Как только мог осторожно, я сказал ему об этом. Говорить с ним трудно: мне кажется, что он презирает всех, кому чужд и непонятен его мир, а мне этот мир - непонятен. Последнее время я дважды в неделю сижу рядом с ним на редакционных собраниях "Всемирной литературы" и нередко спорю, говоря о несовершенствах переводов с точки зрения духа русского языка. Это - не сближает. Как почти все в редакции, он относится к работе формально и равнодушно.
Он сказал, что ему приятно видеть, как я освобождаюсь "от интеллигентской привычки решать проблемы социального бытия".
- Я всегда чувствовал, что это у вас ненастоящее. Уже в "Городке Окурове" заметно, что вас волнуют "детские вопросы" - самые глубокие и страшные!
Он - ошибается, но я не возражал, пусть думает так, если это приятно или нужно ему.
- Почему вы не пишете об этих вопросах? - настойчиво допытывался он.
Я сказал, что вопросы о смысле бытия, о смерти, о любви - вопросы строго личные, интимные, вопросы только для меня. Я не люблю выносить их на улицу, а если, изредка, невольно делаю это - всегда неумело, неуклюже.
- Говорить о себе - тонкое искусство, я не обладаю им.
Зашли в Летний сад, сели на скамью. Глаза Блока почти безумны. По блеску их, по дрожи его холодного, но измученного лица я видел, что он жадно хочет говорить, спрашивать. Растирая ногою солнечный узор на земле, он упрекнул меня.
- Вы прячетесь. Прячете ваши мысли о духе, об истине. Зачем?
И, раньше чем я успел ответить, он заговорил о русской интеллигенции надоевшими словами осуждения, эти слова особенно неуместны теперь, после революции.

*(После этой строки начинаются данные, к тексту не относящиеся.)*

-- ==== Sys2Proof/Certificates/Slice0/Obligations.lean ====
section
/-! DEFINITION. Certificates/Slice0/Obligations.lean: what is claimed of the controller, for the provers. -/

open Sys2Proof Sys2Proof.Machine

/-! ### The queue, the step and the port -/

/-- The step takes the command at the front of the queue and runs it with the queue's rest. -/
def Obligations.StepRunsFront : Prop :=
  ∀ (c : Instr) (rest : List Instr) (s : State),
    step { s with pending := c :: rest } = exec c { s with pending := rest }

/-- On an empty queue a step is one millisecond: both counters fall by one while neither is at its end. The model's
choice (log 1). -/
def Obligations.IdleStepIsMillisecond : Prop :=
  ∀ (s : State) (n m : Nat), s.pending = [] → s.calm → s.seq.timer = .running (n + 2) →
    s.sweep.remaining = some (m + 2) → s.lamp.mode.period = none →
    step s = .next { s with seq := { s.seq with timer := .running (n + 1) },
                            sweep := { s.sweep with remaining := some (m + 1) } }

/-- Every row completes from every state, and none of them touches the queue of waiting commands. That this holds of operands
that fit no field and of rows whose event does not arise is the model's reading of the book (logs 3 and 28). -/
def Obligations.EveryRowCompletes : Prop :=
  ∀ (c : Instr) (s : State), ∃ t, exec c s = .next t ∧ t.pending = s.pending

/-- A row that is no due step acts on the state in which the due steps that wait have been taken. The model's choice
(log 2). -/
def Obligations.DueStepsComeFirst : Prop :=
  ∀ (c : Instr) (s : State), c.isDueStep = false → s.anyDue = true → s.settleAll.calm →
    exec c s = exec c s.settleAll

/-- An accepted NOP ends its transfer and leaves the pending response and the take number as they stand; asserting chip
select fixes the bytes out; and while the reset cause persists, or after a discarded transfer, no row of the card port
has an effect. That no byte counts as shifted out by a discarded transfer, the cause being over or the transfer older than the
start (logs 16 and 34), and that one asserted while the cause persists stays discarded (log 33), is the model's choice. -/
def Obligations.TransferRows : Prop :=
  (∀ (k : Nat) (s : State), s.portReady →
    exec (.nop k) s = .next { s with card := { s.card with
      transfer := .idle, shifted := shiftOut s.card.outgoing (2 + k) } }) ∧
  (∀ s : State, s.calm → s.ctl.resetHeld = false →
    exec .chipSelectAsserted s = .next { s with card := { s.card with
      transfer := .opened [] s.card.response.bytes, discarded := false } }) ∧
  (∀ s : State, s.calm → s.ctl.resetHeld = true →
    exec .chipSelectAsserted s = .next { s with card := { s.card with transfer := .idle, discarded := true } }) ∧
  (∀ (c : Instr) (s : State), c.isCardRow = true → s.calm → (s.ctl.resetHeld = true ∨ s.card.discarded = true) →
    exec c s = .next { s with card := { s.card with transfer := .idle, discarded := false, shifted := [] } })

/-- No row but those of the card port and a start touches the transfer, the pending response or the take number. -/
def Obligations.PortKeptByOtherRows : Prop :=
  ∀ (c : Instr) (s t : State), c.isCardRow = false → c ≠ .chipSelectAsserted → (∀ a b, c ≠ .start a b) →
    exec c s = .next t → t.card = s.card

/-! ### STATUS -/

/-- STATUS answers the 29 bytes of its layout, each item as it stands, in every station state; in STARTING and STRAP FAULT
it answers what is left of them there. That in STARTING with an invalid store the headroom is judged by the default F = 168
is the model's reading (log 11), and that bits 7 and 6 of the condition byte are 0 is its choice (log 32). -/
def Obligations.StatusReports : Prop :=
  ∀ (k : Nat) (s : State), s.portReady →
    ((s.ctl.st = .setup ∨ s.ctl.st = .relink ∨ s.ctl.st = .service ∨ s.ctl.st = .quiesce) →
      exec (.status k) s = .next (s.answered (2 + k) 0x10 .ok (
        [stationByte s.ctl.st, byteOf s.ctl.slot, byteOf s.ctl.size, s.store.epoch] ++
        wordBytes (s.records.countP (fun r => r.state == .parked)) ++
        wordBytes (s.records.countP (fun r => r.state == .offered)) ++
        wordBytes (s.records.countP (fun r => r.state == .confirmed)) ++
        wordBytes (s.records.countP (fun r => r.state.isProbing)) ++
        wordBytes (s.records.countP (fun r => r.state.isOpen)) ++
        wordBytes (s.records.countP (fun r => r.state == .deferred)) ++
        wordBytes (s.records.countP (fun r => r.state.isRefused)) ++
        wordBytes (s.records.countP (fun r => r.state == .clashed)) ++
        [byteOf s.seq.allowance, byteOf s.supply.sample] ++ wordBytes s.store.settings.reload ++
        [byteOf ((if s.supply.sample ≤ s.store.settings.floor then 1 else 0) + (if s.seq.mode = .step then 2 else 0) +
            (if s.seq.timer = .stopped then 0 else 4) + (if s.line.escalated = true then 8 else 0) +
            (if s.line.retry = true then 16 else 0) + (if s.line.muted = true then 32 else 0)),
          byteOf s.line.queue.length, byteOf s.line.errors, byteOf s.line.collisions, byteOf s.line.stale]))) ∧
    (s.ctl.st = .starting →
      exec (.status k) s = .next (s.answered (2 + k) 0x10 .ok (
        [0x00, byteOf s.ctl.slot, byteOf s.ctl.size, if s.ctl.firstValid = true then s.store.epoch else 0] ++
        List.replicate 17 0 ++ [byteOf s.supply.sample] ++
        wordBytes (if s.ctl.firstValid = true then s.store.settings.reload else 20) ++
        [if s.supply.sample ≤ (if s.ctl.firstValid = true then s.store.settings.floor else 168) then 1 else 0,
          0, 0, 0, 0]))) ∧
    (s.ctl.st = .strapFault →
      exec (.status k) s = .next (s.answered (2 + k) 0x10 .ok (
        [0x01, byteOf s.ctl.slot, byteOf s.ctl.size] ++ List.replicate 18 0 ++ [byteOf s.supply.sample] ++
        List.replicate 7 0)))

Я сказал, что, по моему мнению, отрицательное отношение к интеллигенции есть именно чисто "интеллигентское" отношение. Его не мог выработать ни мужик, знающий интеллигента только в лице самоотверженного земского врача или преподобного, сельского учителя; его не мог выработать рабочий, обязанный интеллигенту своим политическим воспитанием. Это отношение ошибочно и вредно, не говоря о том, что оно вычеркивает уважение интеллигенции к себе, к своей исторической и культурной работе. Всегда, ныне и присно, наша интеллигенция играла, играет и еще будет играть роль ломовой лошади истории. Неустанной работой своей она подняла пролетариат на высоту революции, небывалой по широте и глубине задач, поставленных ею к немедленному решению
Он, кажется, не слушал меня, угрюмо глядя в землю, но, когда я замолчал, он снова начал говорить о колебаниях интеллигенции в ее отношении к "большевизму" и, между прочим, очень верно сказал:
- Вызвав из тьмы дух разрушения, нечестно говорить: это сделано не нами, а вот теми. Большевизм - неизбежный вывод всей работы интеллигенции на кафедрах, в редакциях, в подполье...
С ним ласково поздоровалась миловидная дама, он отнесся к ней сухо, почти пренебрежительно, она отошла, смущенно улыбаясь. Глядя вслед ей, на маленькие, неуверенно шагавшие ноги, Блок спросил:
- Что думаете вы о бессмертии, о возможности бессмертия?
Спросил настойчиво, глаза его смотрели упрямо. Я сказал, что, может быть, прав Ламеннэ: так как количество материи во вселенной ограничено, то следует допустить, что комбинации ее повторятся в бесконечности времени бесконечное количество раз. С этой точки зрения возможно, что через несколько миллионов лет, в хмурый вечер петербургской весны, Блок и Горький снова будут говорить о бессмертии, сидя на скамье, в Летнем саду.
Он спросил:
- Это вы - несерьезно?
Его настойчивость и удивляла, и несколько раздражала меня, хотя я чувствовал, что он спрашивает не из простого любопытства, а как будто из желания погасить, подавить некую тревожную, тяжелую мысль.
- У меня нет причин считать взгляд Ламеннэ менее серьезным, чем все иные взгляды на этот вопрос.
- Ну, а вы, вы лично, как думаете?
Он даже топнул ногою. До этого вечера он казался мне сдержанным, неразговорчивым.
- Лично мне - больше нравится представлять человека аппаратом, который претворяет в себе так называемую "мертвую материю" в психическую энергию и когда-то, в неизмеримо отдаленном будущем, превратит весь "мир" в чистую психику.